1.2.6 全细胞膜片钳记录细胞膜电流及给药
采用常规全细胞记录模式[10],记录细胞的电信号,输入膜片钳放大器,而后经由模数转换仪输入到计算机,经10 Hz滤波,采样频率为2~3 Hz。记录信号的监测、储存及通过记录点击给予细胞的指令电压以及分析处理由Axon软件pClamp 8.0和Clampfit 8.0完成。全细胞记录在22~24 ℃室温环境下进行,连续记录30 min以上。
通过软件控制正压给药系统(DAD-12 Superfusion System)的通道灌注NMDA(100 μmol/L)、Glycine(10 μmol/L)。使用HL-2型恒流泵进行细胞外灌注冲洗细胞,以终止药物作用。
1.3 统计学方法
2 结果
2.1 Rab5B参与α-Syn引起的神经元膜表面NMDAR 亚单位NR1的内在化
免疫荧光标记显示,没有α-Syn处理的神经元(PBS组),NR1主要分布于神经元的膜表面。外加α-Syn处理后,神经元膜表面NR1显著减少,胞质中的NR1明显增多,提示NR1发生内在化。单纯转染Rab5B SS和Rab5B AS的神经细胞,NR1也主要分布于神经元的膜上。用α-Syn处理Rab5B SS转染神经元,膜表面的NR1显著减少,胞质中的NR1明显增多,而在Rab5B AS转染神经元,α-Syn使NR1内在化的作用消失,提示α-Syn促进NMDAR NR1的内在化的作用需要Rab5B的参与(图1)。
2.2 Rab5B参与α-Syn抑制NMDA受体介导的Ca2+内流
活细胞工作站结果显示(n=5),NMDA引起 [Ca2+]i快速而显著增加,NMDA的这一作用被NMDA受体特异性阻断剂MK-801完全阻断。事先用α-Syn处理神经元后,则 NMDA引起的[Ca2+]i增加的作用明显受到抑制,而用Rab5B-AS抑制Rab5B表达后,α-Syn抑制[Ca2+]i增加的作用被消除(图2)。
2.3 Rab5B参与α-Syn抑制NMDA受体介导的跨膜内向电流
将钳制电压设定为-75 mV条件下时,NMDA受体介导的内向电流随受体特异性激动剂NMDA浓度的增加而增加(图3)。α-Syn处理细胞后,NMDA受体介导的内向电流受到抑制,且此抑制作用在Rab5B AS转染细胞后消失(图4)。
3 讨论
本研究结果表明,利用外加重组α-Syn处理海马神经元后,可使神经元膜表面NMDARs亚单位NR1减少,胞质含量增加。鉴于NR1是构成NMDAR的必需亚单位,其在神经元膜表面的减少意味着完整的具有功能的NMDARs发生了内在化。笔者以往的研究[11]表明,将α-Syn添加到细胞外,α-Syn可以迅速进入细胞并引起细胞内α-Syn含量增加,由此推测,细胞外添加α-Syn导致的NMDARs的内在化,很可能是α-Syn进入细胞内引起的。作为支持这一推测的证据,在α-Syn过表达的神经细胞中,NMDARs也发生内在化。由于Rab5B蛋白是内吞机制中的关键蛋白,能够促进细胞膜表面蛋白的内在化[8],笔者推测,α-Syn引起的海马神经元膜表面NMDARs的内在化可能有Rab5B的参与。为了证明这一点,笔者利用小干扰RNA敲减Rab5B,观察α-Syn对NMDARs内在化的影响。结果显示,敲减Rab5B后,α-Syn引起的NMDARs内在化明显受到抑制。

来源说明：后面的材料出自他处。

-- ==== Sys2Proof/Certificates/Slice0/Obligations.lean ====
section
/-! DEFINITION. The statements for the provers. Each docstring names the rules of spec/ that it follows, or the log entry of
a choice that is the model's own. -/

open Sys2Proof Sys2Proof.Machine

/-! ### The step -/

/-- The step takes the command at the front of the queue and leaves the rest waiting (00_scope; log 1). -/
def Obligations.StepTakesFrontCommand : Prop :=
  ∀ (c : Instr) (cs : List Instr) (s : State), s.pending = c :: cs → step s = exec c { s with pending := cs }

/-- The step of an empty queue. In reset nothing happens (R2, R12). Out of reset, one of the events due is queued, and
when none is due the air clock counts one microsecond (R1), the current dwell's observed time growing while the receiver
observes (R45), and the codes noted for a reading and a restart point becoming those on the lines as their instant is left
(R27; log 28); the flags and the link error count are those the next instant finds (R192; log 38). That the idle step is
one microsecond, and the free choice among events of one instant, are the model's choices (log 1 and 2), and so are the
marks of what has been taken at an instant (log 16 and 33). -/
def Obligations.IdleStepQueuesDueEventOrCounts : Prop :=
  ∀ s : State, s.pending = [] →
    (s.control.hold.isSome = true → step s = .next s) ∧
    (s.control.hold = none → eventsDue s ≠ [] →
      ∃ e ∈ eventsDue s, step s = .next { s with pending := [e], choices := s.choices + 1 }) ∧
    (s.control.hold = none → eventsDue s = [] →
      step s = .next
        { s with
          airClock := s.airClock + 1
          sense := { s.sense with
            readingTaken := false
            readingCode := if s.airClock.toNat % 4 = 0 then s.planner.lines else s.sense.readingCode
            restartCode := if s.sense.restartPoint = s.airClock then s.planner.lines else s.sense.restartCode }
          dwells := { s.dwells with
            current := s.dwells.current.map (fun d =>
              if s.sense.tuning = .settled ∧ s.sense.blanking = .inactive then { d with observed := d.observed + 1 }
              else d) }
          escalation := { s.escalation with drained := false }
          control := { s.control with modeReplies := 0 }
          link := { s.link with flagsBefore := s.link.flags, errorsBefore := s.link.errors } })

/-- Every command ends in a next state, whatever the state: no meaning faults or refuses. It leaves the queue of commands
and the count of free choices as they are, and the air clock too (R1), unless a cold start makes it 0 (R2): by RESET_N or
power-up, or by the end of a RESTART COLD reply or a break. -/
def Obligations.EveryCommandAnswersAndKeepsTheClock : Prop :=
  ∀ (c : Instr) (s : State), ∃ t, exec c s = .next t ∧ t.pending = s.pending ∧ t.choices = s.choices ∧
    (t.airClock = s.airClock ∨
      (t.airClock = 0 ∧ (c = .resetNLow ∨ c = .powerUp ∨ c = .frameTransmitted ∨ c = .rxdBreak)))

/-! ### Reset and restarts (chapters 1 and 9) -/

/-- In reset the part observes nothing: every command but RESET_N low, power-up and leaving reset leaves it unchanged
(R12). -/
def Obligations.NothingObservedInReset : Prop :=
  ∀ (c : Instr) (s : State), s.control.hold.isSome = true → c ≠ .resetNLow → c ≠ .powerUp →
    (∀ rxd txon, c ≠ .leaveReset rxd txon) → exec c s = .next s

/-- RESET_N low and power-up enter a cold start, held in reset: every block takes its cold-start values, spelled out here
field by field (R2, R11, R33, R57, R86, R113, R122, R124, R148, R164, R177, R195), and the lines show OPEN, WIN1 low and
WIN0 high (Table 1-7). The fields `restartPoint`, the codes of the sense receiver, `group`, `forceOperating` and the
survey's channel, duration and list take values of the model's choice (log 5 and 6), and so do the cause kept when both
hold the part in reset (log 14), the counts of what has been taken at an instant (log 16 and 33), and the flags and count
as the instant found them (log 38). -/
def Obligations.ColdStartValues : Prop :=
  ∀ s : State, ∃ t : State, exec .powerUp s = .next t ∧
    exec .resetNLow s = .next { t with control := { t.control with
      hold := some (if s.control.hold = some .powerUp then .powerUp else .resetPin) } } ∧
    t.control = { mode := .standby, mark := none, hold := some .powerUp, modeReplies := 0 } ∧
    t.airClock = 0 ∧ t.pending = s.pending ∧ t.choices = s.choices ∧
    t.sense =
      { tuned := none, tuning := .idle, blanking := .inactive, observedSince := none
        detector := .quiet { count := 0, first := 0, code := .openAir }, fresh := true, restartPoint := 0
        restartCode := .openAir, readingCode := .openAir, readingTaken := false, held := none
        settings := { threshold := -72, structuredOn := true, tail := 30, mergeGap := 500 }, pendingSettings := none } ∧
    t.dwells =
      { operating := none
        plan := { channels := [], interleave := .alternate, operatingLength := 200000, offChannelLength := 40000
                  margin := 150 }
        pendingPlan := none, pointer := 0, group := 0, forceOperating := false, current := none
        survey := { phase := .none, channel := 0, duration := 0, trackers := [] }
        records := List.replicate 13
          { visited := false, load := 0, unstructuredLoad := 0, lastVisitEnd := 0, visits := 0 }
        advice := { armed := true, passes := 0 } } ∧
    t.tracking.settings =
      { guardBase := 300, beaconGuard := 100, wideningRate := 20, guardCap := 1500, lockRun := 6, missLimit := 8 } ∧
    t.tracking.entries.length = 12 ∧ (∀ x ∈ t.tracking.entries, x.state = .free) ∧
    t.planner.rules =
      [{ predicate := .ovenLocked, invert := false, action := .shut },
       { predicate := .ovenAcq, invert := false, action := .shut },
       { predicate := .always, invert := false, action := .openAir }]
        ++ List.replicate 5 { predicate := .always, invert := true, action := .openAir } ∧
    t.planner.loadThreshold = 600 ∧ t.planner.template = none ∧ t.planner.lines = .openAir ∧
    t.winLines = (false, true) ∧ t.txd = true ∧ t.planner.queue = [] ∧
    t.planner.series = [] ∧ t.planner.reserveA = 2 ∧ t.planner.reserveB = 2 ∧
    t.escalation = { score := 0, threshold := 4, policy := .report, fault := none, drained := false } ∧
    t.link =
      { receiver := .hunting, waitHigh := false, rxdLow := none, inbox := [], replies := [], reports := []
        sending := none, enables := 0xF9#8, lostPending := false
        flags := { slipOvf := false, escalated := false, reportLost := false }, errors := 0
        flagsBefore := { slipOvf := false, escalated := false, reportLost := false }, errorsBefore := 0 }

/-- The part leaves reset in STANDBY with the MODE report of its cold start as its first frame, 13 bytes and so 130 µs on
the line (R177, R179, R181); with RXD low then, the receiver waits for high and the low level is measured from now (R180,
R195); with TXON high then, blanking is active (R33). Out of reset the command has no effect. -/
def Obligations.LeavingReset : Prop :=
  ∀ (rxd txon : Bool) (s : State),
    (s.control.hold = none → exec (.leaveReset rxd txon) s = .next s) ∧
    (∀ why, s.control.hold = some why →
      s.link.sending = none → s.link.replies = [] → s.link.reports = [] → s.link.lostPending = false →
      s.link.enables.getLsbD 0 = true →
      exec (.leaveReset rxd txon) s = .next
        { s with
          control := { s.control with hold := none }
          sense := { s.sense with blanking := if txon then .active none else s.sense.blanking }
          link := { s.link with
            waitHigh := !rxd || s.link.waitHigh
            rxdLow := if rxd then s.link.rxdLow else some { fall := s.airClock, restarted := false }
            sending := some
              { frame := { kind := 0xC0, ticket := 0
                           payload := [0, 0, 0, if why = .powerUp then 5 else 4] ++ le32 s.airClock }
                endsAt := s.airClock + 130 } } })

/-- A break of 50,000 µs brings a restart at once, whatever the mode: a warm restart, unless the restart mark is COLD
(R176, R178). The
blocks take their warm values (R33, R57, R86, R113, R122, R148, R164, R195), the air clock runs on (R2), and the MODE
report of the restart goes out first (R179, R195). Of `WarmRestarted`, the values of `group`, `forceOperating` and the
survey's channel, duration and list are the model's choice and not R57's (log 6). With the restart mark COLD it brings a
cold start of cause RESTART_COLD, the air clock 0 and every block at its cold-start values (R176, R180, R2, R195): blanking
follows TXON, a tail in progress being dropped (log 21), and the low level runs on, its fall moved by the old air clock and
its restart taken (log 20); among those values are the model's own (log 5 and 6). -/
def Obligations.BreakRestartsWarm : Prop :=
  ∀ (s : State) (w : LowLevel), Running s → s.link.rxdLow = some w → w.restarted = false →
    50000 ≤ (s.airClock - w.fall).toNat →
    (s.control.mark ≠ some .cold →
      ∃ t, exec .rxdBreak s = .next t ∧ WarmRestarted s t ∧
        t.link.rxdLow = some { w with restarted := true } ∧
        (s.link.enables.getLsbD 0 = true →
          t.link.sending = some
            { frame := { kind := 0xC0, ticket := 0, payload := [0, s.control.mode.code, 0, 3] ++ le32 s.airClock }
              endsAt := s.airClock + 130 } ∧ t.link.reports = []) ∧
        (s.link.enables.getLsbD 0 = false → t.link.sending = none ∧ t.link.reports = [])) ∧
    (s.control.mark = some .cold →
      exec .rxdBreak s = .next
        { State.cold with
          choices := s.choices, pending := s.pending
          sense := { Sense.cold with
            blanking := if s.sense.blanking = .active none then .active none else .inactive }
          link := { Link.cold with
            waitHigh := s.link.waitHigh
            rxdLow := some { fall := w.fall - s.airClock, restarted := true }
            sending := some
              { frame := { kind := 0xC0, ticket := 0, payload := [0, s.control.mode.code, 0, 2, 0, 0, 0, 0] }
                endsAt := 130 } } })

如前所述,神经元膜表面NR1亚单位的减少意味着膜表面功能性NMDARs的减少。由于NMDARs在通道开放情况下可以介导Na+和Ca2+的内流和由此引起的内向电流,笔者分别利用活细胞工作站和膜片钳技术研究了α-Syn处理和非处理神经元NMDARs特异性激动剂NMDA对Ca2+内流和内向跨膜电流的影响。在无α-Syn处理的神经元,NMDA引起细胞内Ca2+浓度快速而显著增加,同时可以记录到NMDARs介导的内向电流,NMDA的这一作用呈浓度依赖性。而在α-Syn处理神经元,NMDA引起细胞内Ca2+浓度增加以及NMDAR介导的内向电流明显受到抑制。这一结果提示,α-Syn引起了NMDARs功能的变化,这一变化很可能是通过促进NMDARs的内在化从而导致神经元膜表面功能性的NMDARs减少。由于α-Syn的上述作用可因敲减Rab5B而被明显抑制,因此推测Rab5B参与了α-Syn引起的NMDARs内在化过程。
图1 Rab5B在α-Syn所致细胞膜表面NR1内在化中的作用Fig.1 The role of Rab5B in α-Syn-induced NR1 internalization
Representative immunofluorescence images showing NR1 (red),Rab5B SS or AS (green),and DAPI (blue).Cells were incubated separately with α-Syn (10 μmol/L) for 24 h or LV-GFP-Rab5B AS for 3 days,with or without added α-Syn.Other batches of cells were treated with corresponding vehicles,PBS and LV-GFP-Rab5B SS,either in the presence or absence of α-Syn.Each batch of cells was then stained for immunofluorescence microscopy and nuclei were counterstained with DAPI.Images were captured under a 100×objective with equal exposure times to allow direct comparison.Each of the three independent replicates was assessed from three to ten random fields of view.n=5 in each group,bar=10 μm.NR1: N-methyl-D-aspartate receptors1;PBS: phosphate buffered saline;α-Syn: α-synuclein;SS: scrambled sequence;AS: antisense sequence;GFP: green fluorescent protein.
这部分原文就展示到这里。